__DATASET CONTENT__
-- ==== Sys2Proof/Tests/Slice0.lean ====
section
/-! SUPPORT. Tests of the model, each expected value from the spec, and one witness for each obligation that has
hypotheses: a concrete state and operands that meet them together. -/

namespace Sys2Proof.Tests

open Sys2Proof.Machine

/-- Memory holding the bytes named and nothing else. -/
def bytesAt (cells : List (Word × Byte)) : Memory := cells.foldl (fun m c => m.write c.1 c.2) []

/-- The state the vectors of 95_test_vectors.md start in: after `Reset()`, with the instruction at 0x0600. -/
def start : State := { resetFrom 0xFF [] with pc := 0x0600 }

/-- One tick, and a check of the state after it. -/
def ticks (s : State) (check : State → Bool) : Bool :=
  match step s with
  | .next t => check t
  | .fault _ => false
  | .refused _ => false

/-- One tick with the bytes given placed at PC. -/
def ran (bytes : List Byte) (s : State) (check : State → Bool) : Bool :=
  ticks { s with mem := s.mem.place s.pc bytes } check

/-- Every row's bytes decode to its instruction, with no byte left. -/
def decodesAll (rows : List (List Byte × Instr)) : Bool :=
  rows.all fun r =>
    match decode r.1 with
    | .ok (i, rest) => decide (i = r.2) && rest.isEmpty
    | .error _ => false

/-! Well-formedness (30_encoding.md R99, R100). -/

/-- 0xEA is NOP, so `illegal 0xEA` is no instruction: the one check refuses it. -/
theorem test_wellFormed_refuses_assigned_byte : (Instr.illegal 0xEA).wellFormed = false := by decide

/-- 0x02 is illegal (R99). -/
theorem test_wellFormed_illegal_byte : (Instr.illegal 0x02).wellFormed = true := by decide

/-- R2: 105 illegal bytes. -/
theorem test_illegal_count : illegalOpcodes.length = 105 := by decide

/-! Decoding: the word of every constructor, from the encodings of the family files; two operand bytes stand low byte
first (30_encoding.md R83). -/

/-- Loads and stores, the encodings of 40_load_store.md R111 to R116. -/
theorem test_decode_LoadStore : (decodesAll
    [([0xA9, 0x34], .ldaImm 0x34), ([0xA5, 0x34], .ldaZp 0x34), ([0xB5, 0x34], .ldaZpx 0x34),
      ([0xAD, 0x34, 0x12], .ldaAbs 0x1234), ([0xBD, 0x34, 0x12], .ldaAbx 0x1234), ([0xB9, 0x34, 0x12], .ldaAby 0x1234),
      ([0xA1, 0x34], .ldaIzx 0x34), ([0xB1, 0x34], .ldaIzy 0x34), ([0xA2, 0x34], .ldxImm 0x34),
      ([0xA6, 0x34], .ldxZp 0x34), ([0xB6, 0x34], .ldxZpy 0x34), ([0xAE, 0x34, 0x12], .ldxAbs 0x1234)] &&
    decodesAll [([0xBE, 0x34, 0x12], .ldxAby 0x1234), ([0xA0, 0x34], .ldyImm 0x34), ([0xA4, 0x34], .ldyZp 0x34),
      ([0xB4, 0x34], .ldyZpx 0x34), ([0xAC, 0x34, 0x12], .ldyAbs 0x1234), ([0xBC, 0x34, 0x12], .ldyAbx 0x1234),
      ([0x85, 0x34], .staZp 0x34), ([0x95, 0x34], .staZpx 0x34), ([0x8D, 0x34, 0x12], .staAbs 0x1234),
      ([0x9D, 0x34, 0x12], .staAbx 0x1234), ([0x99, 0x34, 0x12], .staAby 0x1234), ([0x81, 0x34], .staIzx 0x34)] &&
    decodesAll [([0x91, 0x34], .staIzy 0x34), ([0x86, 0x34], .stxZp 0x34), ([0x96, 0x34], .stxZpy 0x34),
      ([0x8E, 0x34, 0x12], .stxAbs 0x1234), ([0x84, 0x34], .styZp 0x34), ([0x94, 0x34], .styZpx 0x34),
      ([0x8C, 0x34, 0x12], .styAbs 0x1234)]) = true := by decide

/-- Transfers, the encodings of 41_transfer.md R120 to R125. -/
theorem test_decode_Transfer : (decodesAll
    [([0xAA], .tax), ([0xA8], .tay), ([0x8A], .txa),
      ([0x98], .tya), ([0xBA], .tsx), ([0x9A], .txs)]) = true := by decide

/-- Stack, the encodings of 42_stack.md R130 to R133. -/
theorem test_decode_Stack : (decodesAll
    [([0x48], .pha), ([0x08], .php), ([0x68], .pla),
      ([0x28], .plp)]) = true := by decide

/-- Logic, the encodings of 43_logic.md R140 to R143. -/
theorem test_decode_Logic : (decodesAll
    [([0x29, 0x34], .andImm 0x34), ([0x25, 0x34], .andZp 0x34), ([0x35, 0x34], .andZpx 0x34),
      ([0x2D, 0x34, 0x12], .andAbs 0x1234), ([0x3D, 0x34, 0x12], .andAbx 0x1234), ([0x39, 0x34, 0x12], .andAby 0x1234),
      ([0x21, 0x34], .andIzx 0x34), ([0x31, 0x34], .andIzy 0x34), ([0x09, 0x34], .oraImm 0x34),
      ([0x05, 0x34], .oraZp 0x34), ([0x15, 0x34], .oraZpx 0x34), ([0x0D, 0x34, 0x12], .oraAbs 0x1234)] &&
    decodesAll [([0x1D, 0x34, 0x12], .oraAbx 0x1234), ([0x19, 0x34, 0x12], .oraAby 0x1234), ([0x01, 0x34], .oraIzx 0x34),
      ([0x11, 0x34], .oraIzy 0x34), ([0x49, 0x34], .eorImm 0x34), ([0x45, 0x34], .eorZp 0x34),
      ([0x55, 0x34], .eorZpx 0x34), ([0x4D, 0x34, 0x12], .eorAbs 0x1234), ([0x5D, 0x34, 0x12], .eorAbx 0x1234),
      ([0x59, 0x34, 0x12], .eorAby 0x1234), ([0x41, 0x34], .eorIzx 0x34), ([0x51, 0x34], .eorIzy 0x34)] &&
    decodesAll [([0x24, 0x34], .bitZp 0x34), ([0x2C, 0x34, 0x12], .bitAbs 0x1234)]) = true := by decide

/-- Arithmetic, the encodings of 44_arithmetic.md R151, R154, R158 to R160. -/
theorem test_decode_Arithmetic : (decodesAll
    [([0x69, 0x34], .adcImm 0x34), ([0x65, 0x34], .adcZp 0x34), ([0x75, 0x34], .adcZpx 0x34),
      ([0x6D, 0x34, 0x12], .adcAbs 0x1234), ([0x7D, 0x34, 0x12], .adcAbx 0x1234), ([0x79, 0x34, 0x12], .adcAby 0x1234),
      ([0x61, 0x34], .adcIzx 0x34), ([0x71, 0x34], .adcIzy 0x34), ([0xE9, 0x34], .sbcImm 0x34),
      ([0xE5, 0x34], .sbcZp 0x34), ([0xF5, 0x34], .sbcZpx 0x34), ([0xED, 0x34, 0x12], .sbcAbs 0x1234)] &&
    decodesAll [([0xFD, 0x34, 0x12], .sbcAbx 0x1234), ([0xF9, 0x34, 0x12], .sbcAby 0x1234), ([0xE1, 0x34], .sbcIzx 0x34),
      ([0xF1, 0x34], .sbcIzy 0x34), ([0xC9, 0x34], .cmpImm 0x34), ([0xC5, 0x34], .cmpZp 0x34),
      ([0xD5, 0x34], .cmpZpx 0x34), ([0xCD, 0x34, 0x12], .cmpAbs 0x1234), ([0xDD, 0x34, 0x12], .cmpAbx 0x1234),
      ([0xD9, 0x34, 0x12], .cmpAby 0x1234), ([0xC1, 0x34], .cmpIzx 0x34), ([0xD1, 0x34], .cmpIzy 0x34)] &&
    decodesAll [([0xE0, 0x34], .cpxImm 0x34), ([0xE4, 0x34], .cpxZp 0x34), ([0xEC, 0x34, 0x12], .cpxAbs 0x1234),
      ([0xC0, 0x34], .cpyImm 0x34), ([0xC4, 0x34], .cpyZp 0x34), ([0xCC, 0x34, 0x12], .cpyAbs 0x1234)]) = true := by decide

/-- Increments, the encodings of 45_incdec.md R170 to R175. -/
theorem test_decode_IncDec : (decodesAll
    [([0xE6, 0x34], .incZp 0x34), ([0xF6, 0x34], .incZpx 0x34), ([0xEE, 0x34, 0x12], .incAbs 0x1234),
      ([0xFE, 0x34, 0x12], .incAbx 0x1234), ([0xC6, 0x34], .decZp 0x34), ([0xD6, 0x34], .decZpx 0x34),
      ([0xCE, 0x34, 0x12], .decAbs 0x1234), ([0xDE, 0x34, 0x12], .decAbx 0x1234), ([0xE8], .inx),
      ([0xC8], .iny), ([0xCA], .dex), ([0x88], .dey)]) = true := by decide

/-- Shifts, the encodings of 46_shift.md R181 to R184. -/
theorem test_decode_Shift : (decodesAll
    [([0x0A], .aslAcc), ([0x06, 0x34], .aslZp 0x34), ([0x16, 0x34], .aslZpx 0x34),
      ([0x0E, 0x34, 0x12], .aslAbs 0x1234), ([0x1E, 0x34, 0x12], .aslAbx 0x1234), ([0x4A], .lsrAcc),
      ([0x46, 0x34], .lsrZp 0x34), ([0x56, 0x34], .lsrZpx 0x34), ([0x4E, 0x34, 0x12], .lsrAbs 0x1234),
      ([0x5E, 0x34, 0x12], .lsrAbx 0x1234), ([0x2A], .rolAcc), ([0x26, 0x34], .rolZp 0x34)] &&
    decodesAll [([0x36, 0x34], .rolZpx 0x34), ([0x2E, 0x34, 0x12], .rolAbs 0x1234), ([0x3E, 0x34, 0x12], .rolAbx 0x1234),
      ([0x6A], .rorAcc), ([0x66, 0x34], .rorZp 0x34), ([0x76, 0x34], .rorZpx 0x34),
      ([0x6E, 0x34, 0x12], .rorAbs 0x1234), ([0x7E, 0x34, 0x12], .rorAbx 0x1234)]) = true := by decide

/-- Jumps, the encodings of 47_jump.md R190 to R192. -/
theorem test_decode_Jump : (decodesAll
    [([0x4C, 0x34, 0x12], .jmpAbs 0x1234), ([0x6C, 0x34, 0x12], .jmpInd 0x1234), ([0x20, 0x34, 0x12], .jsr 0x1234),
      ([0x60], .rts)]) = true := by decide

/-- Branches, the encodings of 48_branch.md R201 to R208. -/
theorem test_decode_Branch : (decodesAll
    [([0x90, 0x34], .bcc 0x34), ([0xB0, 0x34], .bcs 0x34), ([0xF0, 0x34], .beq 0x34),
      ([0xD0, 0x34], .bne 0x34), ([0x30, 0x34], .bmi 0x34), ([0x10, 0x34], .bpl 0x34),
      ([0x50, 0x34], .bvc 0x34), ([0x70, 0x34], .bvs 0x34)]) = true := by decide

/-- Flags and system, the encodings of 49_flag_system.md R215 to R224. -/
theorem test_decode_FlagSystem : (decodesAll
    [([0x18], .clc), ([0x38], .sec), ([0x58], .cli),
      ([0x78], .sei), ([0xD8], .cld), ([0xF8], .sed),
      ([0xB8], .clv), ([0xEA], .nop), ([0x00], .brk),
      ([0x40], .rti)]) = true := by decide

/-- Each of the 105 illegal bytes of R99 decodes to `illegal` of itself. -/
theorem test_decode_illegal :
    illegalOpcodes.all (fun op =>
      match decode [op] with
      | .ok (i, rest) => decide (i = .illegal op) && rest.isEmpty
      | .error _ => false) = true := by decide

/-- Decoding refuses by name: no opcode byte, and an operand byte missing. -/
theorem test_decode_refuses :
    (match decode [] with | .error e => decide (e = .noOpcode) | .ok _ => false) &&
    (match decode [0xAD, 0x34] with | .error e => decide (e = .missingOperand 0xAD) | .ok _ => false) = true := by
  decide

/-- A table word: STA $1234 is 8D 34 12, the first byte lowest; bits above `nbits` are zero bytes. -/
theorem test_decodeTableWord :
    decodeTableWord 24 0x12348D = some (.staAbs 0x1234) ∧ decodeTableWord 8 0x8D = some (.staAbs 0) := by decide

/-- The notation of 30_encoding.md R101. -/
theorem test_assembly :
    (Instr.ldaIzy 0x20).assembly 0 = ['L', 'D', 'A', ' ', '(', '$', '2', '0', ')', ',', 'Y'] ∧
    (Instr.bne 0xFB).assembly 0x0605 = ['B', 'N', 'E', ' ', '$', '0', '6', '0', '2'] := by decide

/-! Words (S1) and the status byte. -/

theorem test_word : word 0x12 0x34 = 0x1234 ∧ lo8 0x1234 = 0x34 ∧ hi8 0x1234 = 0x12 ∧ word 0x00 0xFF = 0x00FF := by
  decide

/-! Addition and subtraction: rows of table A, as (result, C, Z, V, N). -/

/-- A3 to A7. -/
theorem test_addBinary_vectors :
    addBinary 0xFF 0x00 true = ⟨0x00, true, true, false, false⟩ ∧
    addBinary 0x80 0x80 false = ⟨0x00, true, true, true, false⟩ ∧
    addBinary 0x50 0x50 false = ⟨0xA0, false, false, true, true⟩ ∧
    addBinary 0xD0 0x90 false = ⟨0x60, true, false, true, false⟩ ∧
    addBinary 0x7F 0x7F true = ⟨0xFF, false, false, true, true⟩ := by decide

/-- A9 to A13. -/
theorem test_decAdc_vectors :
    decAdc 0x09 0x01 false = ⟨0x10, false, false, false, false⟩ ∧
    decAdc 0x99 0x01 false = ⟨0x00, true, true, false, false⟩ ∧
    decAdc 0x58 0x46 true = ⟨0x05, true, false, false, false⟩ ∧
    decAdc 0x79 0x10 false = ⟨0x89, false, false, true, true⟩ ∧
    decAdc 0x0F 0x00 false = ⟨0x15, false, false, false, false⟩ := by decide

/-- A15, A16, A18, A19. -/
theorem test_sbcResult_binary_vectors :
    sbcResult false 0x50 0xB0 true = ⟨0xA0, false, false, true, true⟩ ∧
    sbcResult false 0x00 0x01 true = ⟨0xFF, false, false, false, true⟩ ∧
    sbcResult false 0x05 0x05 true = ⟨0x00, true, true, false, false⟩ ∧
    sbcResult false 0x05 0x05 false = ⟨0xFF, false, false, false, true⟩ := by decide

/-- A20 to A22. -/
theorem test_sbcResult_decimal_vectors :
    sbcResult true 0x50 0x25 true = ⟨0x25, true, false, false, false⟩ ∧
    sbcResult true 0x00 0x01 true = ⟨0x99, false, false, false, true⟩ ∧
    sbcResult true 0x46 0x12 false = ⟨0x33, true, false, false, false⟩ := by decide

/-! One tick per row of part 2 of 95_test_vectors.md, each by its name there. -/

/-- L1, `LDA #$00`. -/
theorem test_L1 : ran [0xA9, 0x00] { start with a := 0x55 }
    (fun t => t.a == 0x00 && t.pc == 0x0602 && t.flags.z && !t.flags.n && t.cycleDebt + 1 == 2) = true := by decide

/-- L2, `LDA #$80`. -/
theorem test_L2 : ran [0xA9, 0x80] start
    (fun t => t.a == 0x80 && t.pc == 0x0602 && !t.flags.z && t.flags.n && t.cycleDebt + 1 == 2) = true := by decide

/-- L3, `LDA $10`. -/
theorem test_L3 : ran [0xA5, 0x10] { start with mem := bytesAt [(0x0010, 0x7F)] }
    (fun t => t.a == 0x7F && !t.flags.z && !t.flags.n && t.cycleDebt + 1 == 3) = true := by decide

/-- L4, `LDA $F0,X`. -/
theorem test_L4 : ran [0xB5, 0xF0] { start with x := 0x20, mem := bytesAt [(0x0010, 0x33), (0x0110, 0x44)] }
    (fun t => t.a == 0x33 && !t.flags.z && !t.flags.n && t.cycleDebt + 1 == 4) = true := by decide

/-- L5, `LDA $FF,X`. -/
theorem test_L5 : ran [0xB5, 0xFF] { start with x := 0x01, mem := bytesAt [(0x0000, 0x77), (0x0100, 0x88)] }
    (fun t => t.a == 0x77 && !t.flags.z && !t.flags.n && t.cycleDebt + 1 == 4) = true := by decide

/-- L6, `LDA $12F0,X`. -/
theorem test_L6 : ran [0xBD, 0xF0, 0x12] { start with x := 0x0F, mem := bytesAt [(0x12FF, 0x01)] }
    (fun t => t.a == 0x01 && !t.flags.z && !t.flags.n && t.cycleDebt + 1 == 4) = true := by decide

/-- L7, `LDA $12F0,X`. -/
theorem test_L7 : ran [0xBD, 0xF0, 0x12] { start with x := 0x10, mem := bytesAt [(0x1300, 0x02)] }
    (fun t => t.a == 0x02 && !t.flags.z && !t.flags.n && t.cycleDebt + 1 == 5) = true := by decide

/-- L8, `LDA $FFFF,Y`. -/
theorem test_L8 : ran [0xB9, 0xFF, 0xFF] { start with y := 0x02, mem := bytesAt [(0x0001, 0x99)] }
    (fun t => t.a == 0x99 && !t.flags.z && t.flags.n && t.cycleDebt + 1 == 5) = true := by decide

/-- L9, `LDA ($20,X)`. -/
theorem test_L9 : ran [0xA1, 0x20]
    { start with x := 0x04, mem := bytesAt [(0x0020, 0x00), (0x0021, 0x40), (0x0024, 0x00), (0x0025, 0x30), (0x3000, 0xAB), (0x4004, 0xCD)] }
    (fun t => t.a == 0xAB && !t.flags.z && t.flags.n && t.cycleDebt + 1 == 6) = true := by decide

/-- L10, `LDA ($20),Y`. -/
theorem test_L10 : ran [0xB1, 0x20]
    { start with y := 0x04, mem := bytesAt [(0x0020, 0x00), (0x0021, 0x40), (0x0024, 0x00), (0x0025, 0x30), (0x3000, 0xAB), (0x4004, 0xCD)] }
    (fun t => t.a == 0xCD && !t.flags.z && t.flags.n && t.cycleDebt + 1 == 5) = true := by decide

/-- L11, `LDA ($FF,X)`. -/
theorem test_L11 : ran [0xA1, 0xFF]
    { start with x := 0x00, mem := bytesAt [(0x00FF, 0x34), (0x0000, 0x12), (0x0100, 0x56), (0x1234, 0x5A)] }
    (fun t => t.a == 0x5A && t.cycleDebt + 1 == 6) = true := by decide

/-- L12, `LDA ($FF),Y`. -/
theorem test_L12 : ran [0xB1, 0xFF]
    { start with y := 0x01, mem := bytesAt [(0x00FF, 0xFF), (0x0000, 0x12), (0x0100, 0x56), (0x1300, 0x6B)] }
    (fun t => t.a == 0x6B && t.cycleDebt + 1 == 6) = true := by decide

/-- L13, `LDX $10,Y`. -/
theorem test_L13 : ran [0xB6, 0x10] { start with y := 0x05, mem := bytesAt [(0x0015, 0x80)] }
    (fun t => t.x == 0x80 && !t.flags.z && t.flags.n && t.cycleDebt + 1 == 4) = true := by decide

/-- L14, `LDX $1280,Y`. -/
theorem test_L14 : ran [0xBE, 0x80, 0x12] { start with y := 0x80, mem := bytesAt [(0x1300, 0x00)] }
    (fun t => t.x == 0x00 && t.flags.z && !t.flags.n && t.cycleDebt + 1 == 5) = true := by decide

/-- L15, `LDY $1200,X`. -/
theorem test_L15 : ran [0xBC, 0x00, 0x12] { start with x := 0xFF, mem := bytesAt [(0x12FF, 0x01)] }
    (fun t => t.y == 0x01 && !t.flags.z && !t.flags.n && t.cycleDebt + 1 == 4) = true := by decide

/-- L16, `STA $12F0,X`. -/
theorem test_L16 : ran [0x9D, 0xF0, 0x12]
    { start with a := 0x5A, x := 0x10, flags := { Flags.cleared with n := true } }
    (fun t => !t.flags.z && t.flags.n && t.load 0x1300 == 0x5A && t.cycleDebt + 1 == 5) = true := by decide

/-- L17, `STA $12F0,X`. -/
theorem test_L17 : ran [0x9D, 0xF0, 0x12] { start with a := 0x11, x := 0x01 }
    (fun t => t.load 0x12F1 == 0x11 && t.cycleDebt + 1 == 5) = true := by decide

/-- L18, `STA ($20),Y`. -/
theorem test_L18 : ran [0x91, 0x20]
    { start with a := 0x77, y := 0x01, mem := bytesAt [(0x0020, 0xFF), (0x0021, 0x30)] }
    (fun t => t.load 0x3100 == 0x77 && t.cycleDebt + 1 == 6) = true := by decide

/-- L19, `STA ($20,X)`. -/
theorem test_L19 : ran [0x81, 0x20]
    { start with a := 0x66, x := 0x04, mem := bytesAt [(0x0024, 0x00), (0x0025, 0x30)] }
    (fun t => t.load 0x3000 == 0x66 && t.cycleDebt + 1 == 6) = true := by decide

__HOW TO COMPLETE THIS TASK__
When you reach the line containing "nothing else. -/" in the data above, start copying exactly, and stop after the line containing "mem := s.mem.place".

__RESPONSE BELOW__
/-- Memory holding the bytes named and nothing else. -/
def bytesAt (cells : List (Word × Byte)) : Memory := cells.foldl (fun m c => m.write c.1 c.2) []

/-- The state the vectors of 95_test_vectors.md start in: after `Reset()`, with the instruction at 0x0600. -/
def start : State := { resetFrom 0xFF [] with pc := 0x0600 }

/-- One tick, and a check of the state after it. -/
def ticks (s : State) (check : State → Bool) : Bool :=
  match step s with
  | .next t => check t
  | .fault _ => false
  | .refused _ => false

/-- One tick with the bytes given placed at PC. -/
def ran (bytes : List Byte) (s : State) (check : State → Bool) : Bool :=
  ticks { s with mem := s.mem.place s.pc bytes } check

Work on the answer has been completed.